• _What to produce_
Where a line of the records contains the word "else", show that line.

Records from a data source

▼

theorem shadow_effect {x : State} {fn : Nat} {r : RegId} {i j : Nat} {v : W32} (hr : r ∈ shadowedRegs)
    (hz : r ≠ .refresh ∨ v.toNat % 256 ≠ 0) : ∀ t, t = shadowWrite (isPf fn) r i j v x → Wrote x t fn r i j v ∧
        (on x fld.canvasCtrl.EN i = true → (∀ f, f.reg = r → eff t f i j = eff x f i j ∨
            Nat.land (Nat.xor (rd x r i j).toNat (rd t r i j).toNat) r.desc.shadow = 0) ∧
          (Nat.land (Nat.xor (rd x r i j).toNat (rd t r i j).toNat) r.desc.shadow ≠ 0 → on t fld.canvasStatus.SHADOW i = true)) := by
  intro t ht
  have hcs : r ≠ .canvasStatus := by rintro rfl; simp [shadowedRegs] at hr
  unfold shadowWrite at ht
  extract_lets old new0 new changed s1 s2 at ht
  have en : new = mergeWrite x (isPf fn) r i j v := by
    show (if r = .refresh && new0.toNat % 256 = 0 then mixBits 0xFF old new0 else new0) = new0
    rw [if_neg]
    rcases hz with hz | hz
    · simp [hz]
    · rintro hc
      simp only [Bool.and_eq_true, decide_eq_true_eq] at hc
      obtain ⟨hc1, hc2⟩ := hc
      subst hc1
      exact refresh_kept hz hc2
  have e1 : rd s1 r i j = new := rd_wr_same _ _ _ _ _
  have w1 : ∀ u, rd u r i j = new → Wrote x u fn r i j v := fun u hu b hb => by
    rw [hu, en]; exact mergeWrite_bit x fn r i j v b hb
  by_cases hch : (!changed || !on x fld.canvasCtrl.EN i) = true
  · rw [if_pos hch] at ht
    subst ht
    refine ⟨w1 _ e1, fun hen => ?_⟩
    rw [hen] at hch
    have : Nat.land (Nat.xor (rd x r i j).toNat (rd s1 r i j).toNat) r.desc.shadow = 0 := by
      rw [e1]
      have h0 : changed = false := by simpa using hch
      have h0' : (Nat.land (Nat.xor old.toNat new.toNat) r.desc.shadow != 0) = false := h0
      simpa using h0'
    exact ⟨fun f _ => .inr this, fun k => absurd this k⟩
  · rw [if_neg hch] at ht
    obtain ⟨a1, a2, a3⟩ := endRest_shadow i (put fld.canvasStatus.SHADOW 1 s2 i)
    have i2 : rd s2 r i j = new := by
      show rd (if (Map.find? s1.inForce (r.key i j)).isSome then s1 else { s1 with inForce := Map.put s1.inForce (r.key i j) old }) r i j = new
      split
      · exact e1
      · exact e1
    have e2 : rd t r i j = new := by
      rw [ht, a3 r hr]
      exact (rd_wr_reg hcs _ _ _ _ _ _).trans i2
    refine ⟨w1 _ e2, fun hen => ⟨fun f hf => .inl ?_, fun _ => ?_⟩⟩
    · obtain ⟨reg, lo, w⟩ := f
      dsimp only at hf
      subst hf
      have ti : t.inForce = s2.inForce := by rw [ht, a2]; rfl
      have s1i : s1.inForce = x.inForce := rfl
      have old' : old = rd x reg i j := rfl
      clear_value old new0 new changed
      unfold eff get
      rw [ti]
      show (match Map.find? (if (Map.find? s1.inForce (reg.key i j)).isSome then s1 else { s1 with inForce := Map.put s1.inForce (reg.key i j) old }).inForce (reg.key i j) with
        | some v => bitsOf v.toNat lo w | none => _) = _
      by_cases hs : (Map.find? s1.inForce (reg.key i j)).isSome = true
      · rw [if_pos hs, s1i]
        rw [s1i] at hs
        obtain ⟨u, hu⟩ := map_find_of_isSome hs
        simp only [hu]
      · rw [if_neg hs]
        simp only [map_find_put_same]
        rw [s1i] at hs
        have : Map.find? x.inForce (reg.key i j) = none := by
          cases hq : Map.find? x.inForce (reg.key i j) with
          | none => rfl
          | some u => rw [hq] at hs; simp at hs
        rw [this, old']
    · rw [ht, a1, on_put_same _ _ _ _ _ (by decide) (by decide)]; rfl

theorem shadowed_journaled {r : RegId} (hr : r ∈ shadowedRegs) {i j : Nat} (hi : i < r.desc.n) (hj : j < r.desc.n2) : journaled (r.off i j) = true := by
  have all : ∀ r ∈ shadowedRegs, 0x40000 ≤ r.desc.base ∧ r.desc.base ≤ 0xA2018 ∧ r.desc.step ≤ 0x80 ∧ r.desc.step2 ≤ 0x20 ∧ r.desc.n ≤ 64 ∧ r.desc.n2 ≤ 4 := by
    decide +kernel
  obtain ⟨h1, h2, h3, h4, h5, h6⟩ := all r hr
  have m1 : r.desc.step * i ≤ 0x80 * 64 := Nat.mul_le_mul h3 (by omega)
  have m2 : r.desc.step2 * j ≤ 0x20 * 4 := Nat.mul_le_mul h4 (by omega)
  unfold journaled RegId.off
  rw [Bool.or_eq_true, Bool.and_eq_true, decide_eq_true_eq, decide_eq_true_eq]
  omega

theorem shadow_writes {s : State} {fn off : Nat} {r : RegId} {i j : Nat} {v : W32} (ha : regAt off = some ⟨r, i, j⟩) (hr : r ∈ shadowedRegs)
    (hz : r ≠ .refresh ∨ v.toNat % 256 ≠ 0) (h : Writable s fn r i j) :
      ∃ t, exec (.shadowedWrite fn off v) s = .next t ∧ Wrote s t fn r i j v ∧
        (on s fld.canvasCtrl.EN i = true → (∀ f, f.reg = r → eff t f i j = eff s f i j ∨
            Nat.land (Nat.xor (rd s r i j).toNat (rd t r i j).toNat) r.desc.shadow = 0) ∧
          (Nat.land (Nat.xor (rd s r i j).toNat (rd t r i j).toNat) r.desc.shadow ≠ 0 → on t fld.canvasStatus.SHADOW i = true)) := by
  obtain ⟨x, hx, e⟩ := hostWrite_of h v (busEffect fn r i j v)
  have hn : r ≠ .jseqTx := by rintro rfl; simp [shadowedRegs] at hr
  have ins := regAt_inside ha
  have hj : journaled (r.off i j) = true := shadowed_journaled hr ins.1 ins.2
  have be : busEffect fn r i j v x = shadowWrite (isPf fn) r i j v x := by
    unfold busEffect renderEffect
    rw [hj, if_pos rfl]
    simp only [shadowedRegs, List.mem_cons, List.not_mem_nil, or_false] at hr
    rcases hr with rfl | rfl | rfl | rfl | rfl | rfl | rfl | rfl | rfl | rfl | rfl | rfl | rfl <;> rfl
  obtain ⟨f1, f2⟩ := shadow_effect (x := x) (fn := fn) (i := i) (j := j) hr hz _ rfl
  refine ⟨shadowWrite (isPf fn) r i j v x, ?_, wrote_noted hx hn f1, ?_⟩
  · show execShadowedWrite fn off v s = _
    unfold execShadowedWrite busWrite
    rw [ha]
    dsimp only
    rw [e, be]
  · rw [hx.on _ _ _ (by decide)] at f2
    rw [← hx.reg r i j hn]
    intro hen
    obtain ⟨g1, g2⟩ := f2 hen
    refine ⟨fun f hf => ?_, g2⟩
    have ee : eff x f i j = eff s f i j := by
      have : x.inForce = s.inForce := by rw [hx.frame]
      unfold eff
      rw [this, hx.get f i j (by rw [hf]; exact hn)]
    rw [← ee]
    exact g1 f hf

/-! ## Reads -/

/-- What hardware sets in the cycle of a read stays set after the clearing (R12). -/
theorem keepRc_bit {off : Nat} {r : RegId} {i j : Nat} (ha : regAt (off / 4 * 4) = some ⟨r, i, j⟩) (setting : W32) (t : State) (b : Nat) :
    (rd (keepRc off setting t) r i j).getLsbD b =
      ((rd t r i j).getLsbD b || (setting.getLsbD b && (decide (b < 32) && r.desc.rc.testBit b))) ∧ (keepRc off setting t).rdata = t.rdata := by
  unfold keepRc
  rw [ha]
  dsimp only
  have e : ∀ w : W32, w = setting &&& BitVec.ofNat 32 r.desc.rc →
      w.getLsbD b = (setting.getLsbD b && (decide (b < 32) && r.desc.rc.testBit b)) := by
    intro w hw; rw [hw, BitVec.getLsbD_and, BitVec.getLsbD_ofNat]
  rw [← e _ rfl]
  split
  · rename_i h; rw [h]; simp
  · rw [rd_wr_same, BitVec.getLsbD_or]; exact ⟨rfl, rfl⟩
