theorem selects {s : State} {fn : Nat} (v : W32) (u : State) (hw : Writable s fn .timeCtrl 0 0) (hu : u = plainWrite (isPf fn) .timeCtrl 0 0 v s) :
      ∃ t, exec (.timeSelWrite fn v) s = .next t ∧ rd t .timeCtrl = rd u .timeCtrl ∧
        (get u fld.timeCtrl.SEL ≠ get s fld.timeCtrl.SEL →
          (anyCanvas s = true ∨ tracks s (get u fld.timeCtrl.SEL) = false ∨ followsTwin s = true → on t fld.timeStatus.PENDING = true ∧ actDom t = actDom s) ∧
          (anyCanvas s = false → tracks s (get u fld.timeCtrl.SEL) = true → followsTwin s = false → on t fld.timeStatus.PENDING = false ∧
            actDom t = get u fld.timeCtrl.SEL)) := by
  obtain ⟨y, hy, hex⟩ := hostWrite_of hw v (timeCtrlWrite (isPf fn) v)
  generalize hz : plainWrite (isPf fn) .timeCtrl 0 0 v y = z
  have zr : rd z .timeCtrl = rd u .timeCtrl := by rw [← hz, hu]; exact plainWrite_noted hy fn _ (by decide) _ _ _
  have zo : ∀ q i j, q ≠ .timeCtrl → q ≠ .jseqTx → rd z q i j = rd s q i j := fun q i j h1 h2 => by
    rw [← hz, ← hy.reg q i j h2]; exact rd_wr_reg h1 _ _ _ _ _ _
  have zs : get z fld.timeCtrl.SEL = get u fld.timeCtrl.SEL := get_of_rd zr
  have zt : z.tim = s.tim := by rw [← hz]; exact hy.tim
  generalize hp : (if get z fld.timeCtrl.SEL != get s fld.timeCtrl.SEL then put fld.timeStatus.PENDING 1 z else z) = p
  have pr : rd p .timeCtrl = rd u .timeCtrl := by
    rw [← hp, ← zr]
    split
    · exact rd_put_reg _ _ _ _ _ _ _ _ (by decide)
    · rfl
  have pc : anyCanvas p = anyCanvas s := by
    refine anyCanvas_of (fun c => ?_)
    rw [← zo .canvasCtrl c 0 (by decide) (by decide), ← hp]
    split
    · exact rd_put_reg _ _ _ _ _ _ _ _ (by decide)
    · rfl
  have pt : p.tim = s.tim := by rw [← zt, ← hp]; split <;> rfl
  have form : timeCtrlWrite (isPf fn) v y = if anyCanvas s then p else selActs p := by
    unfold timeCtrlWrite
    dsimp only
    rw [hz, hy.get _ _ _ (by decide), hp, pc]
  refine ⟨timeCtrlWrite (isPf fn) v y, congrArg Host.Outcome.next hex, ?_, fun hne => ?_⟩
  · rw [form]
    split
    · exact pr
    · rw [rd_selActs _ _ _ _ (by decide), pr]
  · have hne' : (get z fld.timeCtrl.SEL != get s fld.timeCtrl.SEL) = true := by rw [zs]; simpa using hne
    rw [hne', if_pos rfl] at hp
    have pp : on p fld.timeStatus.PENDING = true := by rw [← hp, on_put_same _ _ _ _ _ (by decide) (by decide)]; rfl
    have pa : actDom p = actDom s := by
      unfold actDom
      rw [← hp, get_put_fld _ _ _ _ _ _ (by rfl) (by decide) (by decide), get_of_rd (f := fld.timeStatus.ACT) (zo _ _ _ (by decide) (by decide))]
    have ps : get p fld.timeCtrl.SEL = get u fld.timeCtrl.SEL := get_of_rd pr
    have pk : tracks p (get u fld.timeCtrl.SEL) = tracks s (get u fld.timeCtrl.SEL) := by unfold tracks; rw [domOf_tim pt]
    have pf : followsTwin p = followsTwin s := by
      unfold followsTwin role
      rw [← hp, get_of_rd (f := fld.twinStatus.ROLE) (rd_put_reg _ _ _ _ _ _ _ _ (by decide)), get_of_rd (f := fld.twinStatus.ROLE) (zo _ _ _ (by decide) (by decide))]
    have lt : get u fld.timeCtrl.SEL < 2 := get_lt u _ _ _
    rw [form]
    constructor
    · intro h
      split
      · exact ⟨pp, pa⟩
      · rename_i hc
        rcases h with h | h | h
        · exact absurd h hc
        · unfold selActs
          dsimp only
          rw [ps, pk, h, if_pos (by simp)]
          exact ⟨pp, pa⟩
        · unfold selActs
          dsimp only
          rw [pf, h, if_pos (by simp)]
          exact ⟨pp, pa⟩
    · intro h1 h2 h3
      rw [h1, if_neg (by decide)]
      unfold selActs
      dsimp only
      rw [ps, pk, h2, pp, pf, h3, if_neg (by decide)]
      split
      · rename_i hc
        refine ⟨by rw [on_put_same _ _ _ _ _ (by decide) (by decide)]; rfl, ?_⟩
        unfold actDom
        rw [get_put_fld _ _ _ _ _ _ (by rfl) (by decide) (by decide)]
        simp only [Bool.and_eq_true, beq_iff_eq] at hc
        exact hc.1.1
      · rw [startSwitch_pending, on_put_same _ _ _ _ _ (by decide) (by decide)]
        exact ⟨rfl, (startSwitch_is _ _ lt).1⟩
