theorem temperature {s : State} (h0 : mode s ≠ 0) (temp : Byte) : ∃ t, exec (.dieTempCross temp) s = .next t ∧ get t fld.dieTemp.DIE_TEMP = temp.toNat ∧
      (sgn 8 (get s fld.dieTemp.DIE_TEMP) < sgn 8 (get s fld.dieTemp.TEMP_WARN) →
        sgn 8 (get s fld.dieTemp.TEMP_WARN) ≤ temp.toInt → hasBit t fld.pwrEvent.PWR_EVENT 3 = true) ∧
      (115 ≤ temp.toInt → mode s ≠ 7 → ∃ tr, t.pwr.trans = some tr ∧ tr.target = 7 ∧ 3 ≤ tr.cause) := by
  generalize hy : (if sgn 8 (get s fld.dieTemp.DIE_TEMP) < sgn 8 (get s fld.dieTemp.TEMP_WARN) ∧ sgn 8 (get s fld.dieTemp.TEMP_WARN) ≤ temp.toInt then
      raise0 108 (setBit fld.pwrEvent.PWR_EVENT 3 (put fld.dieTemp.DIE_TEMP temp.toNat s)) else put fld.dieTemp.DIE_TEMP temp.toNat s) = y
  have y1 : get y fld.dieTemp.DIE_TEMP = temp.toNat := by
    rw [← hy]
    split
    · rw [get_raise0 _ _ _ _ _ (by decide) (by decide) (by decide), get_setBit_reg _ _ _ _ _ _ _ _ (by decide), get_put_same _ _ _ _ _ (by decide)]
      exact Nat.mod_eq_of_lt temp.isLt
    · rw [get_put_same _ _ _ _ _ (by decide)]
      exact Nat.mod_eq_of_lt temp.isLt
  have y2 : sgn 8 (get s fld.dieTemp.DIE_TEMP) < sgn 8 (get s fld.dieTemp.TEMP_WARN) → sgn 8 (get s fld.dieTemp.TEMP_WARN) ≤ temp.toInt → hasBit y fld.pwrEvent.PWR_EVENT 3 = true := by
    intro a1 a2
    rw [← hy, if_pos ⟨a1, a2⟩, hasBit_raise0 _ _ _ _ _ _ (by decide) (by decide) (by decide), hasBit_setBit _ _ _ _ _ (by decide) (by decide)]
  have y3 : mode y = mode s := by
    unfold mode
    rw [← hy]
    split
    · rw [get_raise0 _ _ _ _ _ (by decide) (by decide) (by decide), get_setBit_reg _ _ _ _ _ _ _ _ (by decide), get_put_reg _ _ _ _ _ _ _ _ (by decide)]
    · rw [get_put_reg _ _ _ _ _ _ _ _ (by decide)]
  refine ⟨if 115 ≤ temp.toInt then enterSafe 3 y else y, ?_, ?_, fun a1 a2 => ?_, fun a1 a2 => ?_⟩
  · show execDieTempCross temp s = _
    unfold execDieTempCross
    rw [if_neg h0]
    dsimp only
    rw [hy]
  · rw [← y1]
    split
    · exact get_of_rd ((within_enterSafe 3 (μ := outside [.dieTemp] []) (by decide +kernel) (Within.refl y)).reg .dieTemp (by decide +kernel) 0 0)
    · rfl
  · rw [← y2 a1 a2]
    split
    · exact hasBit_rd ((within_enterSafe 3 (μ := outside [.pwrEvent] []) (by decide +kernel) (Within.refl y)).reg .pwrEvent (by decide +kernel) 0 0) _
    · rfl
  · obtain ⟨tr, e1, e2, e3, _⟩ := enterSafe_begins 3 y (by rw [y3]; exact h0) (by rw [y3]; exact a2) (.inr (by decide))
    refine ⟨tr, ?_, e2, e3⟩
    rw [if_pos a1, e1]; rfl

/-! ## Wake and slow time -/

theorem wake_is (s : State) : mode (wake s) = 1 ∧ rd (wake s) .rstCause = 0x40 ∧ (wake s).pwr = s.pwr := by
  unfold wake
  refine ⟨?_, ?_, by rw [raise0_pwr]; rfl⟩
  · unfold mode
    rw [get_raise0 _ _ _ _ _ (by decide) (by decide) (by decide)]
    exact mode_put_mode 1 _ (by decide)
  · rw [rd_raise0 _ _ _ _ _ (by decide) (by decide) (by decide), rd_put_reg _ _ _ _ _ _ _ _ (by decide)]
    unfold noteCause
    rw [rd_wr_same, if_neg (by decide)]; rfl

theorem wakes {s : State} (h0 : mode s = 0) :
      (∀ src, src < 4 → src ≠ 1 → hasBit s fld.wakeEn.WAKE_EN src = true → ∃ t, exec (.wakeSource src) s = .next t ∧ mode t = 1 ∧
        rd t .rstCause = 0x40) ∧
      (∀ i, i = .slowAlarm ∨ i = .wakeSource 1 → hasBit s fld.wakeEn.WAKE_EN 1 = true → s.pwr.slow / slowTick ≤ alarmTime s → ∃ t, exec i s = .next t ∧
        mode t = 1 ∧ rd t .rstCause = 0x40 ∧ t.pwr.slow = Nat.max s.pwr.slow (alarmTime s * slowTick)) := by
  constructor
  · intro src h1 h2 h3
    obtain ⟨w1, w2, _⟩ := wake_is s
    refine ⟨wake s, ?_, w1, w2⟩
    show execWakeSource src s = _
    unfold execWakeSource
    rw [if_neg h2, h0, h3, if_pos (by simp [h1])]
  · intro i hi h1 h2
    generalize hx : ({ s with pwr := { s.pwr with slow := Nat.max s.pwr.slow (alarmTime s * slowTick) } } : State) = x
    obtain ⟨w1, w2, w3⟩ := wake_is x
    refine ⟨wake x, ?_, w1, w2, by rw [w3, ← hx]⟩
    have e : exec i s = .next (alarmReached s) := by rcases hi with rfl | rfl <;> rfl
    rw [e]
    unfold alarmReached
    rw [h0, h1, if_neg (by simp; omega), hx]

theorem slow_reads {s : State} {fn : Nat} (h : Reaches s fn .slowLo 0 0) : ∃ t, exec (.slowLoRead fn) s = .next t ∧
      t.rdata = leBytes 4 ((slowTime s).toNat % 2 ^ 32) ∧ rd t .slowHi = BitVec.ofNat 32 ((slowTime s).toNat / 2 ^ 32) := by
  refine ⟨_, congrArg Host.Outcome.next (hostRead_of h slowLoRead), ?_, ?_⟩
  · show leBytes 4 (BitVec.ofNat 32 _).toNat = _
    rw [BitVec.toNat_ofNat]
  · rw [rd_rdata]
    unfold slowLoRead
    rw [rd_wr_same]

end Sys2Proof.Machine
end

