-- ==== Sys2Proof/Laws/Frames.lean ====
section
/-!
SUPPORT. The frame of every command of a host or of the device's surroundings: what it changes at most, from its
footprint.
-/

namespace Sys2Proof.Machine

section

set_option Elab.async false

theorem out_within {m : Nat} {s t : State} {o : Out} (h : WithinOut m s o) (e : o = .next t) : Within m s t := by
  obtain ⟨u, hu, w⟩ := h
  rw [hu] at e
  cases e
  exact w

theorem leaves_any {m : Nat} {s t : State} (h : Within m s t) (ps : List Part)
    (hm : ∀ p : Part, p ∉ ps → m.testBit p.bit = false) : RegSet.leaves .any ps s t :=
  fun p hp => h.part p (hm p hp)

▲

• _The completed task_
    show (if r = .refresh && new0.toNat % 256 = 0 then mixBits 0xFF old new0 else new0) = new0
      show rd (if (Map.find? s1.inForce (r.key i j)).isSome then s1 else { s1 with inForce := Map.put s1.inForce (r.key i j) old }) r i j = new
      show (match Map.find? (if (Map.find? s1.inForce (reg.key i j)).isSome then s1 else { s1 with inForce := Map.put s1.inForce (reg.key i j) old }).inForce (reg.key i j) with
  generalize hp : (if get z fld.timeCtrl.SEL != get s fld.timeCtrl.SEL then put fld.timeStatus.PENDING 1 z else z) = p
  have form : timeCtrlWrite (isPf fn) v y = if anyCanvas s then p else selActs p := by
      raise0 108 (setBit fld.pwrEvent.PWR_EVENT 3 (put fld.dieTemp.DIE_TEMP temp.toNat s)) else put fld.dieTemp.DIE_TEMP temp.toNat s) = y
  refine ⟨if 115 ≤ temp.toInt then enterSafe 3 y else y, ?_, ?_, fun a1 a2 => ?_, fun a1 a2 => ?_⟩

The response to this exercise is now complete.